• WHAT THE TASK REQUIRES
If a line in the data holds the string "even", list it.

• RECORDS FOR THIS EXERCISE
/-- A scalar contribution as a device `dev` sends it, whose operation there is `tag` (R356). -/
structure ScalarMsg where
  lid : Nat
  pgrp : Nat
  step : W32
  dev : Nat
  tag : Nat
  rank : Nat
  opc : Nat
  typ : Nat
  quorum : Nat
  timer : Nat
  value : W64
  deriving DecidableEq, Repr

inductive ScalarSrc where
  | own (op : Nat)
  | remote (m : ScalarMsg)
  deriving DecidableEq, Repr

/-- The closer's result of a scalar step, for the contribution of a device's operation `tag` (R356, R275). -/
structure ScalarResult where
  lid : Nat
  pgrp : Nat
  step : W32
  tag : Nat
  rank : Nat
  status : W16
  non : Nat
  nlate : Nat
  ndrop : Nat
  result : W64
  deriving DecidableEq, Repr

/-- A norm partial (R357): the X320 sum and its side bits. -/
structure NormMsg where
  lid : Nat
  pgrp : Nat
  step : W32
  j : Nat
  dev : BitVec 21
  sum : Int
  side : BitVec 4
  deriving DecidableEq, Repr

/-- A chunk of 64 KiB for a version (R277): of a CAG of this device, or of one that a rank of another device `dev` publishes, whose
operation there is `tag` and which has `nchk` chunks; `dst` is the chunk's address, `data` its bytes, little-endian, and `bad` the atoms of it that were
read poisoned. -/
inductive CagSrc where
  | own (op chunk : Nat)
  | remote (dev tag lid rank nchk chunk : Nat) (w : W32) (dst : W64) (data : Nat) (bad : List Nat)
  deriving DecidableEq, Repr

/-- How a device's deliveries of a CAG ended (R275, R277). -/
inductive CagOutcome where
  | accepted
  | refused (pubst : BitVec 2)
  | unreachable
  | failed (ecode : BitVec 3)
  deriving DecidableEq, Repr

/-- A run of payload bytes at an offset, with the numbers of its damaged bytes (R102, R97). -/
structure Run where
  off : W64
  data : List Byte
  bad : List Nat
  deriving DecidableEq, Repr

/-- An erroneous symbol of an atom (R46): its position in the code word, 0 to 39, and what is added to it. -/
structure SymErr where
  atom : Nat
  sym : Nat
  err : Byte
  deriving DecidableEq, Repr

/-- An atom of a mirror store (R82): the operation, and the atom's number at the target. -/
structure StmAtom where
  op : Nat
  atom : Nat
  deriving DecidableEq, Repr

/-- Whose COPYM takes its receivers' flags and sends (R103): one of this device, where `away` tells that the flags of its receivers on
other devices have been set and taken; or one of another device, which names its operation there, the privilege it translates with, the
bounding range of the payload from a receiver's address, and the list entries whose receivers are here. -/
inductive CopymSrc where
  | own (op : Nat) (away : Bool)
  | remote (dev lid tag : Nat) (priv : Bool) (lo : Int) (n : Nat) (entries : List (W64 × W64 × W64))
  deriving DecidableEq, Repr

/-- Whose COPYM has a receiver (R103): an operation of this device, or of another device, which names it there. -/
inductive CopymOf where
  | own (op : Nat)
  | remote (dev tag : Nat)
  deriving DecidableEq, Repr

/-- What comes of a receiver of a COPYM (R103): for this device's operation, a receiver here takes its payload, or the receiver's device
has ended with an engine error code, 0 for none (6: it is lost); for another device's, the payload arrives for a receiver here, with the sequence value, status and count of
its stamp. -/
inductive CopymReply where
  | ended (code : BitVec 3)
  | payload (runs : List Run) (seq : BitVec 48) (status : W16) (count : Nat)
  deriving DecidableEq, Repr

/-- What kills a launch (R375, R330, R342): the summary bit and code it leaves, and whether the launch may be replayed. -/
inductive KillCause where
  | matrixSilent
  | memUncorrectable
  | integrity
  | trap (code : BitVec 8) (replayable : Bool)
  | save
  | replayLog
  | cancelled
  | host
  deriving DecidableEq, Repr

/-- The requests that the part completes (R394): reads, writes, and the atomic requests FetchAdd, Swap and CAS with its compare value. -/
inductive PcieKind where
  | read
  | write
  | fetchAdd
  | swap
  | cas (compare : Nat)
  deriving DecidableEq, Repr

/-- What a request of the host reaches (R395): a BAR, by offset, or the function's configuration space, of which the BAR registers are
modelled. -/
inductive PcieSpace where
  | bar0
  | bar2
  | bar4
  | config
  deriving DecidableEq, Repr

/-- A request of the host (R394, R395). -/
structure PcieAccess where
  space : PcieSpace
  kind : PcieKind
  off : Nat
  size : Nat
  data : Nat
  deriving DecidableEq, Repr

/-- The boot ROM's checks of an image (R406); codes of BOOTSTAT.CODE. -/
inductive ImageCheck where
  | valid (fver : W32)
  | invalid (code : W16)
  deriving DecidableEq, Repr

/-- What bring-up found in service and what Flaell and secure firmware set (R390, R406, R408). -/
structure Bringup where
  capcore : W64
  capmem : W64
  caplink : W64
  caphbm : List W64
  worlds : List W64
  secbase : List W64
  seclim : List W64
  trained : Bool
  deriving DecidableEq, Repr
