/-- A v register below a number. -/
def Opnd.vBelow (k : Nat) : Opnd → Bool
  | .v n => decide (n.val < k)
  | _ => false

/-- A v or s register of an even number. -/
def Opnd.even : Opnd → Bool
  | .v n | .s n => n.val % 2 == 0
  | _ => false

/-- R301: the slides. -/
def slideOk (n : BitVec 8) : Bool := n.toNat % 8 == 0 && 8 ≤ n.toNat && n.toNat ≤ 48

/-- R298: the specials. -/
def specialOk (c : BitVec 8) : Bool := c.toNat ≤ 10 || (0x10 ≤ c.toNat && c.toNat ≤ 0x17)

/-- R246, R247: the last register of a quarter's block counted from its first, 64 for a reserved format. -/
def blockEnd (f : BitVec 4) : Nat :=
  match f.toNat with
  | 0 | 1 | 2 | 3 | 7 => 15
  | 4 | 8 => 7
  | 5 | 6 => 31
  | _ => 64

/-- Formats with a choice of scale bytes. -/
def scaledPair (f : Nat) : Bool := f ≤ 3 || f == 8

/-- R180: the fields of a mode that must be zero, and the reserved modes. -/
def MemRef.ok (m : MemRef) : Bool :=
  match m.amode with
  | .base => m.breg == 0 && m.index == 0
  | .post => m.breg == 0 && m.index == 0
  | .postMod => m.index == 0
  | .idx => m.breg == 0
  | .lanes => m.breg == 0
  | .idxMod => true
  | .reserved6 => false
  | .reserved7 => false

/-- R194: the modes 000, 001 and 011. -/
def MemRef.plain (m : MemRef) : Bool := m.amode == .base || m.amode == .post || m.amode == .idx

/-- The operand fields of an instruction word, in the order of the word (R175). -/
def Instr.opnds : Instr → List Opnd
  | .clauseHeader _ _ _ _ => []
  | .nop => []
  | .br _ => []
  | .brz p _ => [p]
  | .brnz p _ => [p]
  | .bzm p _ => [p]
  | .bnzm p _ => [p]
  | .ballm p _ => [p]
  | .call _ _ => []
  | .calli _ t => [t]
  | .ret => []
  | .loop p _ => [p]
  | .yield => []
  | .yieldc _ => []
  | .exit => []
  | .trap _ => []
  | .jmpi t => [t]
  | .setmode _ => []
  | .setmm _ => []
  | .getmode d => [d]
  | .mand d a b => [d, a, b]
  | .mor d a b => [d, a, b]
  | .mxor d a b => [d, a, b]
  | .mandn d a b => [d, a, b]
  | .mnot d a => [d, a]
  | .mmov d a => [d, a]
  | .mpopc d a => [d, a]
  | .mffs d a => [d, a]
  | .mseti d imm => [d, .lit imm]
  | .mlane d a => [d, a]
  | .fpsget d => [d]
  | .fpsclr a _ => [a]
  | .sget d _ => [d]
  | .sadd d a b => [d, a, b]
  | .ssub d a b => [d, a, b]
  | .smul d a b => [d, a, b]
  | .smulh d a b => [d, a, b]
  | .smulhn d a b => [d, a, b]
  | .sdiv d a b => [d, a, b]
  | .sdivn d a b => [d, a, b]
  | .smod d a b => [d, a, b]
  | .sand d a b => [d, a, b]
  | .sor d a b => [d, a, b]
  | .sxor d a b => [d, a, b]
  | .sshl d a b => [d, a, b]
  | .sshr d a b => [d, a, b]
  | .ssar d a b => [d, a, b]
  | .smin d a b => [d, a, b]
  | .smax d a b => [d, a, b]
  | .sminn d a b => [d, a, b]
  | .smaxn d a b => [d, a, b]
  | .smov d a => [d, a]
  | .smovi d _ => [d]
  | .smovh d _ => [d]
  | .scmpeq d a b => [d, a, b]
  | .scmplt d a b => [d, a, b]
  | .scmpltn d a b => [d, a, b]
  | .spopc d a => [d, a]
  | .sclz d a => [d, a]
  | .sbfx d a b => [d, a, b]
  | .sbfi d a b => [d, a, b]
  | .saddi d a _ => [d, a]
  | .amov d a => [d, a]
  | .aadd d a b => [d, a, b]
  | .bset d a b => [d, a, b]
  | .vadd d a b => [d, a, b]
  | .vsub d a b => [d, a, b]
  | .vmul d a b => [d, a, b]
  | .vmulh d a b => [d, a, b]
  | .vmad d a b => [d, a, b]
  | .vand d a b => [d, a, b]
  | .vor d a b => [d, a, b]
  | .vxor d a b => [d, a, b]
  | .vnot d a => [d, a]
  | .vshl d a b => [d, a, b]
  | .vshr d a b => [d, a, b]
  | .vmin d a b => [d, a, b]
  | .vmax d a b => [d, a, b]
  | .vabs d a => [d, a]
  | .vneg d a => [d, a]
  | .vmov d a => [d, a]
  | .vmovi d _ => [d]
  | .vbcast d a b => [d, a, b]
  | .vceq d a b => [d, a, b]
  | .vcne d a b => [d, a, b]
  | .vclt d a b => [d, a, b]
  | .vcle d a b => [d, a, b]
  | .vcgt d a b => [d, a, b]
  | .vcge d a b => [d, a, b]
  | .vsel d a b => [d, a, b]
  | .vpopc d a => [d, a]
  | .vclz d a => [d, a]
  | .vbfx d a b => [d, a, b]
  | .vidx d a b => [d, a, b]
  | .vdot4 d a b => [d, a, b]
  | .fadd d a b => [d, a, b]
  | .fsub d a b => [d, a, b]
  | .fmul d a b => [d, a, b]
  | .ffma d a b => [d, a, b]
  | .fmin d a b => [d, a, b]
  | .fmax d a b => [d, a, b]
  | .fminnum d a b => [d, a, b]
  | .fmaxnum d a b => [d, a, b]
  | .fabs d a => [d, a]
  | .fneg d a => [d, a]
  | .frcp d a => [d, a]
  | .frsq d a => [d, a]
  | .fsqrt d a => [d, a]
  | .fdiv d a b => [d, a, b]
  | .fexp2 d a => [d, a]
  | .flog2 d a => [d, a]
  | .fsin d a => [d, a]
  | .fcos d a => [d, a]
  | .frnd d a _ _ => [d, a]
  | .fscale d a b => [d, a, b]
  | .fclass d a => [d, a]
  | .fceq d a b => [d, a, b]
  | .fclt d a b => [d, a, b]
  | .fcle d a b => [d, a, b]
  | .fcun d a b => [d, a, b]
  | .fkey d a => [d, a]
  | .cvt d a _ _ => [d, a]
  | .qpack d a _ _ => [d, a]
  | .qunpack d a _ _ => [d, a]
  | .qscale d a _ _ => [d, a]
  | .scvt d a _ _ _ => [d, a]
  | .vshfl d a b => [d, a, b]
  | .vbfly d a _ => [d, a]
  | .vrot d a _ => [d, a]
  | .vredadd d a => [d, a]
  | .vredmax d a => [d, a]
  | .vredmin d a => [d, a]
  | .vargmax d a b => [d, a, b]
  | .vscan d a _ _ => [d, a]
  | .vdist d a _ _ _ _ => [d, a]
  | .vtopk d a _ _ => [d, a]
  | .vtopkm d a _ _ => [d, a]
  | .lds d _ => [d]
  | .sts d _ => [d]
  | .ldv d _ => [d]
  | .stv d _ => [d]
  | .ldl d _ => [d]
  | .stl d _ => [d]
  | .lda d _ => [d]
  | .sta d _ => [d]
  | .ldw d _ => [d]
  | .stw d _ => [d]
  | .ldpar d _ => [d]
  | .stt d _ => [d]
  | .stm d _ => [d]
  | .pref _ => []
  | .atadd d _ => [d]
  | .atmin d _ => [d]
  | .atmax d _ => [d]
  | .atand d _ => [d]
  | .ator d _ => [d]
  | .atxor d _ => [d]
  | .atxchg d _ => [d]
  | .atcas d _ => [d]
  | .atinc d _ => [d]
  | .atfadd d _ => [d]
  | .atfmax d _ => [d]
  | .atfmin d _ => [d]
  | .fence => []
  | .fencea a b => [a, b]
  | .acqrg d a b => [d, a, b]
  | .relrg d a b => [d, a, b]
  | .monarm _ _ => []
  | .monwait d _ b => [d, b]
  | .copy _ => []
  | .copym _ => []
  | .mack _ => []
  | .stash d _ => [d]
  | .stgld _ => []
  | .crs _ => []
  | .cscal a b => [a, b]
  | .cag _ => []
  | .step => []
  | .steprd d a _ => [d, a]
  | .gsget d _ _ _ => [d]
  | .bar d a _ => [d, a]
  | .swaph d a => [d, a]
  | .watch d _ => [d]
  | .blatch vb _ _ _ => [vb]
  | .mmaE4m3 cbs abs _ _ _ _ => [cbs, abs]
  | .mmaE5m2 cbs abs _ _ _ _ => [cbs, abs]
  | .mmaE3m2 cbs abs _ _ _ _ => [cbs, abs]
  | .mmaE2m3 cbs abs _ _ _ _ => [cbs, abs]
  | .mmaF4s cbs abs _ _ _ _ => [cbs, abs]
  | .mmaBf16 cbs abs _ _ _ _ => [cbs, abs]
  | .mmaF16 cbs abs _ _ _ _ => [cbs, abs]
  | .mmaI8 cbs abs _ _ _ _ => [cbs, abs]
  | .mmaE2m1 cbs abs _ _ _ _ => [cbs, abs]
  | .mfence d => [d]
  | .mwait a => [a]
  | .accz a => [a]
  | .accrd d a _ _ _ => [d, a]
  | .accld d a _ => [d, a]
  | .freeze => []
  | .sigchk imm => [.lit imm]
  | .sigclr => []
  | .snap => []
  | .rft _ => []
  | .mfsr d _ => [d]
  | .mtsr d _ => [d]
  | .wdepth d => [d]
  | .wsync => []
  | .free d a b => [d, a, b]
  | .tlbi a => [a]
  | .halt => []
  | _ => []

• REPLY
/-- A v or s register of an even number. -/
def Opnd.even : Opnd → Bool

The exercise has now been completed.